Another consideration is that in computers of the type disclosed
herein, rounding of any kind can reduce the accuracy of a series of
computations. That is, if the accumulator is rounded, subsequent
operations modifying the accumulator will be correspondingly less
accurate.
Accordingly, it is an object of the invention to provide apparatus
for rounded 2's complement numbers which produces consistent
results for both positive and negative numbers.
It is a further object of the invention to provide apparatus for
storing rounded 2's complement numbers into a computer memory
without losing significance in the accumulator.
SUMMARY OF THE INVENTION
In a binary computer with 2's complement representation of floating
point numbers, apparatus is provided which rounds numbers for
storage in such a manner that the stored results of positive and
negative numbers is the same for numbers of identical magnitude in
all cases. Where n bits of significance are lost due to storage
word length limitations, a rounding constant 2.sup.n.sup.-1 -1,
that is, a zero followed by all 1's, is added to the n least
significant bits of the accumulator, and carry propagation allowed.

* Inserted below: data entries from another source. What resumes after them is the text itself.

-- ==== Sys2Proof/Laws/State.lean ====
section
/-! SUPPORT. One lemma per field of State per named update, true by rfl, and what reading a record after writing one gives. -/

namespace Sys2Proof.Machine

/-! ### advanceTo -/

@[simp] theorem State.advanceTo_now (s : State) (x : Time) : (s.advanceTo x).now = max s.now x := rfl
@[simp] theorem State.advanceTo_cells (s : State) (x : Time) : (s.advanceTo x).cells = s.cells := rfl
@[simp] theorem State.advanceTo_ledger (s : State) (x : Time) : (s.advanceTo x).ledger = s.ledger := rfl
@[simp] theorem State.advanceTo_timers (s : State) (x : Time) : (s.advanceTo x).timers = s.timers := rfl
@[simp] theorem State.advanceTo_thermal (s : State) (x : Time) : (s.advanceTo x).thermal = s.thermal := rfl
@[simp] theorem State.advanceTo_banks (s : State) (x : Time) : (s.advanceTo x).banks = s.banks := rfl
@[simp] theorem State.advanceTo_ports (s : State) (x : Time) : (s.advanceTo x).ports = s.ports := rfl
@[simp] theorem State.advanceTo_locks (s : State) (x : Time) : (s.advanceTo x).locks = s.locks := rfl
@[simp] theorem State.advanceTo_watches (s : State) (x : Time) : (s.advanceTo x).watches = s.watches := rfl
@[simp] theorem State.advanceTo_notices (s : State) (x : Time) : (s.advanceTo x).notices = s.notices := rfl
@[simp] theorem State.advanceTo_agreement (s : State) (x : Time) : (s.advanceTo x).agreement = s.agreement := rfl
@[simp] theorem State.advanceTo_faults (s : State) (x : Time) : (s.advanceTo x).faults = s.faults := rfl
@[simp] theorem State.advanceTo_hold (s : State) (x : Time) : (s.advanceTo x).hold = s.hold := rfl
@[simp] theorem State.advanceTo_sent (s : State) (x : Time) : (s.advanceTo x).sent = s.sent := rfl
@[simp] theorem State.advanceTo_pending (s : State) (x : Time) : (s.advanceTo x).pending = s.pending := rfl

/-! ### setPort -/

@[simp] theorem State.setPort_now (s : State) (p : Port) (x : PortRec) : (s.setPort p x).now = s.now := rfl
@[simp] theorem State.setPort_cells (s : State) (p : Port) (x : PortRec) : (s.setPort p x).cells = s.cells := rfl
@[simp] theorem State.setPort_ledger (s : State) (p : Port) (x : PortRec) : (s.setPort p x).ledger = s.ledger := rfl
@[simp] theorem State.setPort_timers (s : State) (p : Port) (x : PortRec) : (s.setPort p x).timers = s.timers := rfl
@[simp] theorem State.setPort_thermal (s : State) (p : Port) (x : PortRec) : (s.setPort p x).thermal = s.thermal := rfl
@[simp] theorem State.setPort_banks (s : State) (p : Port) (x : PortRec) : (s.setPort p x).banks = s.banks := rfl
@[simp] theorem State.setPort_ports (s : State) (p : Port) (x : PortRec) : (s.setPort p x).ports = s.ports.set p x := rfl
@[simp] theorem State.setPort_locks (s : State) (p : Port) (x : PortRec) : (s.setPort p x).locks = s.locks := rfl
@[simp] theorem State.setPort_watches (s : State) (p : Port) (x : PortRec) : (s.setPort p x).watches = s.watches := rfl
@[simp] theorem State.setPort_notices (s : State) (p : Port) (x : PortRec) : (s.setPort p x).notices = s.notices := rfl
@[simp] theorem State.setPort_agreement (s : State) (p : Port) (x : PortRec) : (s.setPort p x).agreement = s.agreement := rfl
@[simp] theorem State.setPort_faults (s : State) (p : Port) (x : PortRec) : (s.setPort p x).faults = s.faults := rfl
@[simp] theorem State.setPort_hold (s : State) (p : Port) (x : PortRec) : (s.setPort p x).hold = s.hold := rfl
@[simp] theorem State.setPort_sent (s : State) (p : Port) (x : PortRec) : (s.setPort p x).sent = s.sent := rfl
@[simp] theorem State.setPort_pending (s : State) (p : Port) (x : PortRec) : (s.setPort p x).pending = s.pending := rfl

/-! ### setBank -/

@[simp] theorem State.setBank_now (s : State) (b : Bank) (x : BankRec) : (s.setBank b x).now = s.now := rfl
@[simp] theorem State.setBank_cells (s : State) (b : Bank) (x : BankRec) : (s.setBank b x).cells = s.cells := rfl
@[simp] theorem State.setBank_ledger (s : State) (b : Bank) (x : BankRec) : (s.setBank b x).ledger = s.ledger := rfl
@[simp] theorem State.setBank_timers (s : State) (b : Bank) (x : BankRec) : (s.setBank b x).timers = s.timers := rfl
@[simp] theorem State.setBank_thermal (s : State) (b : Bank) (x : BankRec) : (s.setBank b x).thermal = s.thermal := rfl
@[simp] theorem State.setBank_banks (s : State) (b : Bank) (x : BankRec) : (s.setBank b x).banks = s.banks.set b x := rfl
@[simp] theorem State.setBank_ports (s : State) (b : Bank) (x : BankRec) : (s.setBank b x).ports = s.ports := rfl
@[simp] theorem State.setBank_locks (s : State) (b : Bank) (x : BankRec) : (s.setBank b x).locks = s.locks := rfl
@[simp] theorem State.setBank_watches (s : State) (b : Bank) (x : BankRec) : (s.setBank b x).watches = s.watches := rfl
@[simp] theorem State.setBank_notices (s : State) (b : Bank) (x : BankRec) : (s.setBank b x).notices = s.notices := rfl
@[simp] theorem State.setBank_agreement (s : State) (b : Bank) (x : BankRec) : (s.setBank b x).agreement = s.agreement := rfl
@[simp] theorem State.setBank_faults (s : State) (b : Bank) (x : BankRec) : (s.setBank b x).faults = s.faults := rfl
@[simp] theorem State.setBank_hold (s : State) (b : Bank) (x : BankRec) : (s.setBank b x).hold = s.hold := rfl
@[simp] theorem State.setBank_sent (s : State) (b : Bank) (x : BankRec) : (s.setBank b x).sent = s.sent := rfl
@[simp] theorem State.setBank_pending (s : State) (b : Bank) (x : BankRec) : (s.setBank b x).pending = s.pending := rfl

/-! ### setLedger -/

@[simp] theorem State.setLedger_now (s : State) (b : Bank) (x : LedgerRec) : (s.setLedger b x).now = s.now := rfl
@[simp] theorem State.setLedger_cells (s : State) (b : Bank) (x : LedgerRec) : (s.setLedger b x).cells = s.cells := rfl
@[simp] theorem State.setLedger_ledger (s : State) (b : Bank) (x : LedgerRec) : (s.setLedger b x).ledger = s.ledger.set b x := rfl
@[simp] theorem State.setLedger_timers (s : State) (b : Bank) (x : LedgerRec) : (s.setLedger b x).timers = s.timers := rfl
@[simp] theorem State.setLedger_thermal (s : State) (b : Bank) (x : LedgerRec) : (s.setLedger b x).thermal = s.thermal := rfl
@[simp] theorem State.setLedger_banks (s : State) (b : Bank) (x : LedgerRec) : (s.setLedger b x).banks = s.banks := rfl
@[simp] theorem State.setLedger_ports (s : State) (b : Bank) (x : LedgerRec) : (s.setLedger b x).ports = s.ports := rfl
@[simp] theorem State.setLedger_locks (s : State) (b : Bank) (x : LedgerRec) : (s.setLedger b x).locks = s.locks := rfl
@[simp] theorem State.setLedger_watches (s : State) (b : Bank) (x : LedgerRec) : (s.setLedger b x).watches = s.watches := rfl
@[simp] theorem State.setLedger_notices (s : State) (b : Bank) (x : LedgerRec) : (s.setLedger b x).notices = s.notices := rfl
@[simp] theorem State.setLedger_agreement (s : State) (b : Bank) (x : LedgerRec) : (s.setLedger b x).agreement = s.agreement := rfl
@[simp] theorem State.setLedger_faults (s : State) (b : Bank) (x : LedgerRec) : (s.setLedger b x).faults = s.faults := rfl
@[simp] theorem State.setLedger_hold (s : State) (b : Bank) (x : LedgerRec) : (s.setLedger b x).hold = s.hold := rfl
@[simp] theorem State.setLedger_sent (s : State) (b : Bank) (x : LedgerRec) : (s.setLedger b x).sent = s.sent := rfl
@[simp] theorem State.setLedger_pending (s : State) (b : Bank) (x : LedgerRec) : (s.setLedger b x).pending = s.pending := rfl

/-! ### setTimer -/

@[simp] theorem State.setTimer_now (s : State) (b : Bank) (x : TickTimer) : (s.setTimer b x).now = s.now := rfl
@[simp] theorem State.setTimer_cells (s : State) (b : Bank) (x : TickTimer) : (s.setTimer b x).cells = s.cells := rfl
@[simp] theorem State.setTimer_ledger (s : State) (b : Bank) (x : TickTimer) : (s.setTimer b x).ledger = s.ledger := rfl
@[simp] theorem State.setTimer_timers (s : State) (b : Bank) (x : TickTimer) : (s.setTimer b x).timers = s.timers.set b x := rfl
@[simp] theorem State.setTimer_thermal (s : State) (b : Bank) (x : TickTimer) : (s.setTimer b x).thermal = s.thermal := rfl
@[simp] theorem State.setTimer_banks (s : State) (b : Bank) (x : TickTimer) : (s.setTimer b x).banks = s.banks := rfl
@[simp] theorem State.setTimer_ports (s : State) (b : Bank) (x : TickTimer) : (s.setTimer b x).ports = s.ports := rfl
@[simp] theorem State.setTimer_locks (s : State) (b : Bank) (x : TickTimer) : (s.setTimer b x).locks = s.locks := rfl
@[simp] theorem State.setTimer_watches (s : State) (b : Bank) (x : TickTimer) : (s.setTimer b x).watches = s.watches := rfl
@[simp] theorem State.setTimer_notices (s : State) (b : Bank) (x : TickTimer) : (s.setTimer b x).notices = s.notices := rfl
@[simp] theorem State.setTimer_agreement (s : State) (b : Bank) (x : TickTimer) : (s.setTimer b x).agreement = s.agreement := rfl
@[simp] theorem State.setTimer_faults (s : State) (b : Bank) (x : TickTimer) : (s.setTimer b x).faults = s.faults := rfl
@[simp] theorem State.setTimer_hold (s : State) (b : Bank) (x : TickTimer) : (s.setTimer b x).hold = s.hold := rfl
@[simp] theorem State.setTimer_sent (s : State) (b : Bank) (x : TickTimer) : (s.setTimer b x).sent = s.sent := rfl
@[simp] theorem State.setTimer_pending (s : State) (b : Bank) (x : TickTimer) : (s.setTimer b x).pending = s.pending := rfl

If the accumulator contains a positive number, a carry-in is added
to the least significant bit of the adder so that for floating
point numbers to be stored, the number stored is rounded up in
magnitude if the accumulator value is exactly midway between
adjacent values which can be represented in the stored format or
greater in magnitude. Otherwise, the stored number is a truncated
version of the accumulator value. Normally the accumulator itself
remains unchanged so that the maximum significance is maintained
over a series of calculations.
BRIEF DESCRIPTION OF DRAWINGS
FIG. 1 is a block diagram of a preferred embodiment of the
invention, illustrating registers, switches and adders constituting
an operations unit for a binary, 2's complement, digital
computer.
FIG. 2 is a block diagram of logic elements constituting a control
unit for the operations unit of FIG. 1.
FIG. 3 is a logic diagram of an implementation of a representative
switch for the FIG. 1 operations unit.
A SPECIFIC EMBODIMENT OF THE INVENTION
FIG. 1 illustrates the major components required for the arithmetic
unit and interconnections for implementing the present invention in
a preferred embodiment. For a more complete description of the data
processing system, reference is made to U.S. Pat. No. 3,413,613,
"Reconfigurable Data Processing System," D. L. Bahrs et al., issued
Nov. 26, 1968.
A main memory 10 directs data words and instruction words through
ZI switch 11 to ZY switch 88, instruction I register 78, and ZA
switch 13. A pair of data words is gated by the ZA switch 13 and ZP
switch 12 to a 72 bit M register 14. ZJ switch 20 selectively
connects data words from the M register to a 72 bit H register 36,
one of the pair of operand registers for the main A adder 38. The
second operand register is a 72 bit N register 40 which is loaded
from ZQ switch 42. The A adder is a 72 bit full adder which
performs selectively the arithmetic operations of addition and
subtraction on 2's complement numbers and the logical operations of
OR, AND, and exclusive OR. The inputs to the A adder are selected
by ZH gate 37, having as one first operand input the H register 36,
and by ZN gate 41, having as one second operand input the N
register 40. The output of the A adder is stored in a 72 bit AS
register 55 or can be selectively gated to the N register by ZQ
switch 42. The contents of the AS register are selectively gated
for storage in memory or a 72 bit accumulator, AQ register 56, by
ZD switch 32 and ZL switch 48, respectively. Through ZR switch 46,
the accumulator contents are selectively gated to the H or N
registers by ZJ switch 20 and ZQ switch 42.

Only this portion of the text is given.